WHAT YOU NEED TO DO:
Lines holding the word "assumption" must be located in the listing below and copied.

EXERCISE MATERIAL:

-- ==== Sys2Proof/Certificates/Slice0/Obligations.lean ====
section
/-! DEFINITION. The statements about the AJ-640. Each docstring names the rules it says. -/

open Sys2Proof Sys2Proof.Machine

/-! ## Taking commands and events -/

/-- A step takes the command at the front of the queue with the queue's rest, and no row touches the queue. The
queue is the model's own (assumption 3). -/
def Obligations.StepTakesTheFrontCommand : Prop :=
  (∀ (c : Instr) (rest : List Instr) (s : State),
    step { s with pending := c :: rest } = exec c { s with pending := rest })
  ∧ ∀ (c : Instr) (s t : State), exec c s = .next t → t.pending = s.pending

/-- While a full reset is held nothing is taken but a further reset and its end (R154, R189, R207); within a dip
every event waits for its end, except the completion of the phase that the dip interrupted, which is discarded
(R191). Which events a dip keeps, and that a reset loses them, is the model's reading (assumption 18). -/
def Obligations.HeldResetsAndDipsDelayEvents : Prop :=
  ∀ (i : Instr) (s : State), (∀ c a b, i ≠ .fullReset c a b) → (∀ h v, i ≠ .startUpLoad h v) →
    (s.supply.held = true → exec i s = .next s)
    ∧ (s.supply.held = false → s.supply.dip = true → i ≠ .dipBegin → (∀ us, i ≠ .dipEnd us) →
        exec i s = .next (if keptInDip i then { s with deferred := s.deferred ++ [i] } else s))

/-! ## The policy link -/

/-- The frame of every well-formed command passes the check of R197 and names that command again, with every field
at every value (11.6). A WRITE's frame is BAD_FRAME, with its first byte or 0x00, exactly where it has fewer than
two bytes, a length byte above 56, another count of bytes than the length plus 3, or another CRC-8;
UNKNOWN_COMMAND where it has none of these faults and a code that is not in 11.6; and otherwise the command of
that code, whose fields are the payload where it fits them and a misfit where it does not. The CRC-8 has the
polynomial x^8 + x^2 + x + 1, the initial value 0, and takes bytes most significant bit first (R197). MOSI carries
bytes most significant bit first; left-over bits are discarded, and the first complete byte says which transaction
it is: 0xA5 a WRITE of the rest, 0x5A a FETCH (R196). -/
def Obligations.CommandFramesDecode : Prop :=
  (∀ (i : Instr) (f : List Byte), i.wellFormed = true → encodeFrame i = some f → checkFrame f = .command i)
  ∧ (∀ (bytes : List Byte) (left : List Bool), left.length < 8 →
      let row := transactionOf (mosiBits bytes ++ left)
      (bytes = [] → row = .badTransaction none)
      ∧ (∀ rest, bytes = 0xA5 :: rest → row = .writeTransaction rest)
      ∧ (∀ rest, bytes = 0x5A :: rest → row = .fetchTransaction rest.length)
      ∧ ∀ sel rest, bytes = sel :: rest → sel ≠ 0xA5 → sel ≠ 0x5A → row = .badTransaction (some sel))
  ∧ (∀ f : List Byte,
      let code := f.headD 0
      let length := (f[1]?.getD 0).toNat
      let payload := (f.drop 2).take length
      let sound := 2 ≤ f.length ∧ length ≤ 56 ∧ f.length = length + 3 ∧ f.getLast? = some (crc8 f.dropLast)
      (¬ sound → checkFrame f = .badFrame code)
      ∧ (sound → (∀ width, (code.toNat, width) ∉ requestWidths) → checkFrame f = .unknown code)
      ∧ ∀ width, sound → (code.toNat, width) ∈ requestWidths →
          ∃ i, checkFrame f = .command i ∧ commandCode i = some code
            ∧ encodePayload i = (if length = width ∨ (code = 0x10 ∧ width ≤ length) then some payload else none))
  ∧ crc8 [] = 0
  ∧ ∀ (bytes : List Byte) (b : Byte), crc8 (bytes ++ [b]) = serialCrc 0x07 (crc8 bytes) b

/-- What a WRITE meets in each link state (R198, R201): dropped with COLLISION in EXECUTING; dispatched in READY
and ANSWERED, answered STARTING in LOADING; a bad or unknown frame refused; RESPONSE_LOST where a held response
is discarded. The driven bytes are the model's record (assumption 17). -/
def Obligations.WritesMeetTheLinkState : Prop :=
  ∀ (f : List Byte) (s : State), s.Awake →
    let lost : LinkFlags := { s.link.flags with
      responseLost := s.link.flags.responseLost || s.link.buffer.isSome }
    let out := fun (l : Link) => exec (.writeTransaction f) s = .next (State.drivePins { s with link := l })
    (∀ c, s.link.state = .executing c →
      out { s.link with miso := [], flags := { s.link.flags with collision := true } })
    ∧ (∀ i, checkFrame f = .command i →
        (s.link.state = .ready → out { s.link with miso := [], state := .executing i })
        ∧ (s.link.state = .answered → out ⟨.executing i, none, lost, []⟩)
        ∧ (s.link.state = .loading → out ⟨.loading, some ⟨.starting, codeOf i, []⟩, lost, []⟩))
    ∧ (∀ status code, (checkFrame f = .badFrame code ∧ status = Status.badFrame)
          ∨ (checkFrame f = .unknown code ∧ status = Status.unknownCommand) →
        (s.link.state = .ready → out ⟨.answered, some ⟨status, code, []⟩, s.link.flags, []⟩)
        ∧ (s.link.state = .answered → out ⟨.answered, some ⟨status, code, []⟩, lost, []⟩)
        ∧ (s.link.state = .loading → out ⟨.loading, some ⟨status, code, []⟩, lost, []⟩))

/-- A FETCH clocks out the held response, or NOTHING, with the flags; a complete delivery clears the flags,
empties the buffer and makes ANSWERED READY, and a cut one leaves all as it was (R196, R200, R201). The frame is
the status code, the echoed code, the flags byte, two length bytes, the payload, and the CRC-8 over all of these
(11.6). Another selector sets BAD_TRANSACTION, and a transaction with no complete byte sets nothing (R196). That a
FETCH is one row and reports the flags as they stand at it, and the record of the driven bytes, are the model's
choice (assumption 17). -/
def Obligations.FetchesDeliverTheFrame : Prop :=
  (∀ (n : Nat) (s : State), s.Awake →
    (∀ i, s.link.state = .executing i → s.fetched = ⟨.nothing, codeOf i, []⟩)
    ∧ ((∀ i, s.link.state ≠ .executing i) → s.fetched = s.link.buffer.getD ⟨.nothing, 0, []⟩)
    ∧ (let frame := responseFrame s.fetched s.link.flags
       let r := s.fetched
       let size := r.payload.length
       let flag := fun (set : Bool) (n : Nat) => if set then n else 0
       let body : List Byte := [r.status.code, r.code,
           BitVec.ofNat 8 (flag s.link.flags.responseLost 1 + flag s.link.flags.collision 2
             + flag s.link.flags.badTransaction 4),
           BitVec.ofNat 8 (size / 256), BitVec.ofNat 8 size] ++ r.payload
       frame = body ++ [crc8 body] ∧ frame.length = 6 + size
       ∧ (frame.length ≤ n → exec (.fetchTransaction n) s = .next (State.drivePins { s with link :=
            { state := if s.link.state = .answered then .ready else s.link.state
              buffer :=
                if s.link.state = .answered ∨ s.link.state = .loading then none else s.link.buffer
              flags := .clear
              miso := frame ++ List.replicate (n - frame.length) 0 } }))
       ∧ (n < frame.length → exec (.fetchTransaction n) s =
            .next (State.drivePins { s with link := { s.link with miso := frame.take n } }))))
  ∧ (∀ (sel : Byte) (s : State), s.Awake → sel ≠ 0xA5 → sel ≠ 0x5A →
      exec (.badTransaction (some sel)) s = .next (State.drivePins { s with link :=
        { s.link with miso := [], flags := { s.link.flags with badTransaction := true } } }))
  ∧ (∀ s : State, s.Awake → exec (.badTransaction none) s = .next s.drivePins)
  ∧ [Status.ok, .nothing, .starting, .badFrame, .unknownCommand, .badArgument, .notPermitted, .lockedOut, .wrongPin,
      .full, .conflict, .noSuch, .state, .locked, .invalidRecord].map Status.code
    = [0x00, 0x01, 0x02, 0x10, 0x11, 0x12, 0x20, 0x21, 0x22, 0x30, 0x31, 0x32, 0x33, 0x34, 0x35]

RESULT FOR THIS TASK:
queue is the model's own (assumption 3). -/
(R191). Which events a dip keeps, and that a reset loses them, is the model's reading (assumption 18). -/
is discarded. The driven bytes are the model's record (assumption 17). -/
choice (assumption 17). -/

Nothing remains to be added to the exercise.